EXERCISE DETAILS. From the first line of the entries below to the line with "def State.notifyMsg (s", give each line again exactly.

::: MATERIAL TO PROCESS :::

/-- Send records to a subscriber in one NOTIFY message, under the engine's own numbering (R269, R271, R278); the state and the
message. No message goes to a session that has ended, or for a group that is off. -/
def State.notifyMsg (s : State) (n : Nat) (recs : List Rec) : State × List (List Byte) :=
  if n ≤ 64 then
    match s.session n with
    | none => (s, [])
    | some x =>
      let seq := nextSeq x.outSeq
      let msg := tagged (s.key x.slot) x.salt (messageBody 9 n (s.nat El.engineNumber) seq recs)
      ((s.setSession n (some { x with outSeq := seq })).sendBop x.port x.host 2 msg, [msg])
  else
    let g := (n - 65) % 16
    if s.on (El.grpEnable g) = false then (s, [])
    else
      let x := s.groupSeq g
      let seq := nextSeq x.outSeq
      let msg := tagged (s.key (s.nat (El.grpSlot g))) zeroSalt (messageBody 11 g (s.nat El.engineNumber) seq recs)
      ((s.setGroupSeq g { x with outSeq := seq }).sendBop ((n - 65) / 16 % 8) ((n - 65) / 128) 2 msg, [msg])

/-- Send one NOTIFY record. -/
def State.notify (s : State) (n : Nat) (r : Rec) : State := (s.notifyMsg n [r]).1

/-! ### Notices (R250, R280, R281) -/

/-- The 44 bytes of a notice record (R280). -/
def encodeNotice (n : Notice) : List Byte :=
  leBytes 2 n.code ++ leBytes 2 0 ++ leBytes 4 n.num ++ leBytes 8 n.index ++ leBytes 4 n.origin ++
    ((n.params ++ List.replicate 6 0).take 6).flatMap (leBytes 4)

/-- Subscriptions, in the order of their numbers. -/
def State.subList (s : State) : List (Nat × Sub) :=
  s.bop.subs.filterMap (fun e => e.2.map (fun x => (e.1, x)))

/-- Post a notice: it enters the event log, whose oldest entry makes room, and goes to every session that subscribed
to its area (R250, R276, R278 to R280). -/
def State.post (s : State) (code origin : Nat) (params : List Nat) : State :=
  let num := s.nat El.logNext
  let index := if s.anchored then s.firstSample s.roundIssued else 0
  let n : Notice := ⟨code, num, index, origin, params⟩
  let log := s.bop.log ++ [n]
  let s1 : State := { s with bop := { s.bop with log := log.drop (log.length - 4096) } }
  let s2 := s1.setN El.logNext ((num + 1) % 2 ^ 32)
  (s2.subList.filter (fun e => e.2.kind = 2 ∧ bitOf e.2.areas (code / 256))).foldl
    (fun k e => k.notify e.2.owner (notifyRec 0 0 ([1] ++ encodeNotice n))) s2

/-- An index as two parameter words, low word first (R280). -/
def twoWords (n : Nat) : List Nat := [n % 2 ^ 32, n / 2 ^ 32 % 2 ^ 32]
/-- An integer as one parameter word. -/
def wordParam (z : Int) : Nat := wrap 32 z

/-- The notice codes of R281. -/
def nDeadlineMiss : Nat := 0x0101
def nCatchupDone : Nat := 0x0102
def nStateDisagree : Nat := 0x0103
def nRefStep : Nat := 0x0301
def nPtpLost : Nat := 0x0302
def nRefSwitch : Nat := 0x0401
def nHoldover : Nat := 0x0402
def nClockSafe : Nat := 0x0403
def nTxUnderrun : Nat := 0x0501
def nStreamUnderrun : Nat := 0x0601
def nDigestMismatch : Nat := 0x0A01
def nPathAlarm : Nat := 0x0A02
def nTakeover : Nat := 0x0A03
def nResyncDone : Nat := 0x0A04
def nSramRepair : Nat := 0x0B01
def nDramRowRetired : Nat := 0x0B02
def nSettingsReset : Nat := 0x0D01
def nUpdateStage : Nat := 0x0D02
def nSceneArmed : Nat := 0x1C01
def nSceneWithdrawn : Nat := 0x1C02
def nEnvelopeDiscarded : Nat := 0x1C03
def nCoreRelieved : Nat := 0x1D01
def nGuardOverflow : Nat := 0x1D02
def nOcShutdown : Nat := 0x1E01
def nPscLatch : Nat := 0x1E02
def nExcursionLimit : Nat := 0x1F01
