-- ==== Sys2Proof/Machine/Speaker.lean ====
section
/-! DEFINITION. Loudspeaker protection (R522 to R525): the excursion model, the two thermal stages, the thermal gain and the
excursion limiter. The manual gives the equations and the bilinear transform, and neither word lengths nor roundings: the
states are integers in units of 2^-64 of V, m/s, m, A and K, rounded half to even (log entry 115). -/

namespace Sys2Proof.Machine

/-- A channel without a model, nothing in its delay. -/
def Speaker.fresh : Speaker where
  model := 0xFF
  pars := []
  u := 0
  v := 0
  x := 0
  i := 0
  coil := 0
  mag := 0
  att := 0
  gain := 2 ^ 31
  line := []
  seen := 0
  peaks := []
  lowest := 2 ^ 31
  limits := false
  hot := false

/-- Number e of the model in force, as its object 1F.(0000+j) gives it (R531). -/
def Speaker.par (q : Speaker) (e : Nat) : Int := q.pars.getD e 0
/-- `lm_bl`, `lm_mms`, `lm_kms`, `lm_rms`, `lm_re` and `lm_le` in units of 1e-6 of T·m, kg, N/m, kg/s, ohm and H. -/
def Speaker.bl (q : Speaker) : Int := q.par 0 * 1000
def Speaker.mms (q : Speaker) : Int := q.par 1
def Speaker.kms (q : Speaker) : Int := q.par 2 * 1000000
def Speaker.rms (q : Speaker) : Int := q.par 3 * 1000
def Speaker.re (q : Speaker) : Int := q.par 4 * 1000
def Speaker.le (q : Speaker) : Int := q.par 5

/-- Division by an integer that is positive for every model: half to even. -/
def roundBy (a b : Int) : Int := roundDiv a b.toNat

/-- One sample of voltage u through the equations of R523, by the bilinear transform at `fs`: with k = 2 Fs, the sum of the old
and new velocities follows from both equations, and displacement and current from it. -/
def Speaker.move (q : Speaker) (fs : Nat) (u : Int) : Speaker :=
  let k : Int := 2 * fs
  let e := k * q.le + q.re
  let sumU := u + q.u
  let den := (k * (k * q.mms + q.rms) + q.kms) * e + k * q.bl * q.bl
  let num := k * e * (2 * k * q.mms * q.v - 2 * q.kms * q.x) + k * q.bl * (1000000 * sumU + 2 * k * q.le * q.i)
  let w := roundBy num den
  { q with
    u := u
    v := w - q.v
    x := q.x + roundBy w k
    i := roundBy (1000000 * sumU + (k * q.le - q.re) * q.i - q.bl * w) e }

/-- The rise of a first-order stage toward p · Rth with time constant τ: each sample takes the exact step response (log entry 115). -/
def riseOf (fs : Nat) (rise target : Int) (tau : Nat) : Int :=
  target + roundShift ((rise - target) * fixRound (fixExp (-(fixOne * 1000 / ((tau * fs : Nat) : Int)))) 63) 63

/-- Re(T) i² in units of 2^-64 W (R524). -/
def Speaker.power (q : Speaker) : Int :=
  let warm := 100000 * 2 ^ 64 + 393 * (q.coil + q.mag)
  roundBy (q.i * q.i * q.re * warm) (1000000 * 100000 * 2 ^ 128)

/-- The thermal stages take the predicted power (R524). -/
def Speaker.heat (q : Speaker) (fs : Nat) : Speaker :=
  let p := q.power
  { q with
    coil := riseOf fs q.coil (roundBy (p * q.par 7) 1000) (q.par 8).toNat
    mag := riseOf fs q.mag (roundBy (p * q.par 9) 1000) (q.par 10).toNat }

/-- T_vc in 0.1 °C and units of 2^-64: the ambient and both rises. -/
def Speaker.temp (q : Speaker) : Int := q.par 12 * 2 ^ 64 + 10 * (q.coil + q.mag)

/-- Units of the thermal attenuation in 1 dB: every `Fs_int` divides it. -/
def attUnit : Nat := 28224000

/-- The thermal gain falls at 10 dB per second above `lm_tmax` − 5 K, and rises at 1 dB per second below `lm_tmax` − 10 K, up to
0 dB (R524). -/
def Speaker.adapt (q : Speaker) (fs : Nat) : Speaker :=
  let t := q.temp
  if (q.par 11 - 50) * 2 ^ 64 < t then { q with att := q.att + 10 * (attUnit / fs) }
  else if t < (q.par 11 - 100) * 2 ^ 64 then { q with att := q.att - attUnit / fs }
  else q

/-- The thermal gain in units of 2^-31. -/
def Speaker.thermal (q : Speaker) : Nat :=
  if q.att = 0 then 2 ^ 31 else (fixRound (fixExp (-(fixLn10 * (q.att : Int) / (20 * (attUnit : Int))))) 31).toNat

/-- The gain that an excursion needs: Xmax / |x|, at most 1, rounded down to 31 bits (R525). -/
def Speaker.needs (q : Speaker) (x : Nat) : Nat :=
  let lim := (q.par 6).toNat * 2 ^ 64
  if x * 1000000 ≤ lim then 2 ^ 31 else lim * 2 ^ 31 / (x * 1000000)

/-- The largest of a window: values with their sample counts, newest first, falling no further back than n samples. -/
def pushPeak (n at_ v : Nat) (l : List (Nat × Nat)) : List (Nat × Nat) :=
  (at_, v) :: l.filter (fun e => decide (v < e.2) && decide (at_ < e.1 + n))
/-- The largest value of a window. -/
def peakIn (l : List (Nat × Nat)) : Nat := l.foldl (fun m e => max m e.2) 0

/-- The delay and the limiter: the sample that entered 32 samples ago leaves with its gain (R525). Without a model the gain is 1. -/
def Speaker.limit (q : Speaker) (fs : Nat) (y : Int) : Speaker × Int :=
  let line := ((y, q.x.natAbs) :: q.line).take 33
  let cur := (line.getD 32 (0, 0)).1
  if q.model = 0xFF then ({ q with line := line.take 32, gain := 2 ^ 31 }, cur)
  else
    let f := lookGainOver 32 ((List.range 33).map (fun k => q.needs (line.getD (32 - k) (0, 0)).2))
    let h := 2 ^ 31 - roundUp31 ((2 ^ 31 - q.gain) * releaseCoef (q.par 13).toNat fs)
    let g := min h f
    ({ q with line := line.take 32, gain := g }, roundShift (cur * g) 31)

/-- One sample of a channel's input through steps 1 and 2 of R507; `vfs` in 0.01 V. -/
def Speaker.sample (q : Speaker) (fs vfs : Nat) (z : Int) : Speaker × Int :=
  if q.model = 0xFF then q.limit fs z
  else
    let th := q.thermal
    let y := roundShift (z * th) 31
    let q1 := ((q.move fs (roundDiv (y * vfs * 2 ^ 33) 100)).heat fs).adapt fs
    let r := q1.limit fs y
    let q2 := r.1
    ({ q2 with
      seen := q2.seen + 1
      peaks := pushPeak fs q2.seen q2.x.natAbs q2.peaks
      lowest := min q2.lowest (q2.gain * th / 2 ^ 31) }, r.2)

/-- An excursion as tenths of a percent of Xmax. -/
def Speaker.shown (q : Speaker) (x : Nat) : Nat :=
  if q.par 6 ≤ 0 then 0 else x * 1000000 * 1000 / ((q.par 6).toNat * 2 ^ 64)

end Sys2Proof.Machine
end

:::

RESPONSE.
/-- Send records to a subscriber in one NOTIFY message, under the engine's own numbering (R269, R271, R278); the state and the
message. No message goes to a session that has ended, or for a group that is off. -/
def State.notifyMsg (s : State) (n : Nat) (recs : List Rec) : State × List (List Byte) :=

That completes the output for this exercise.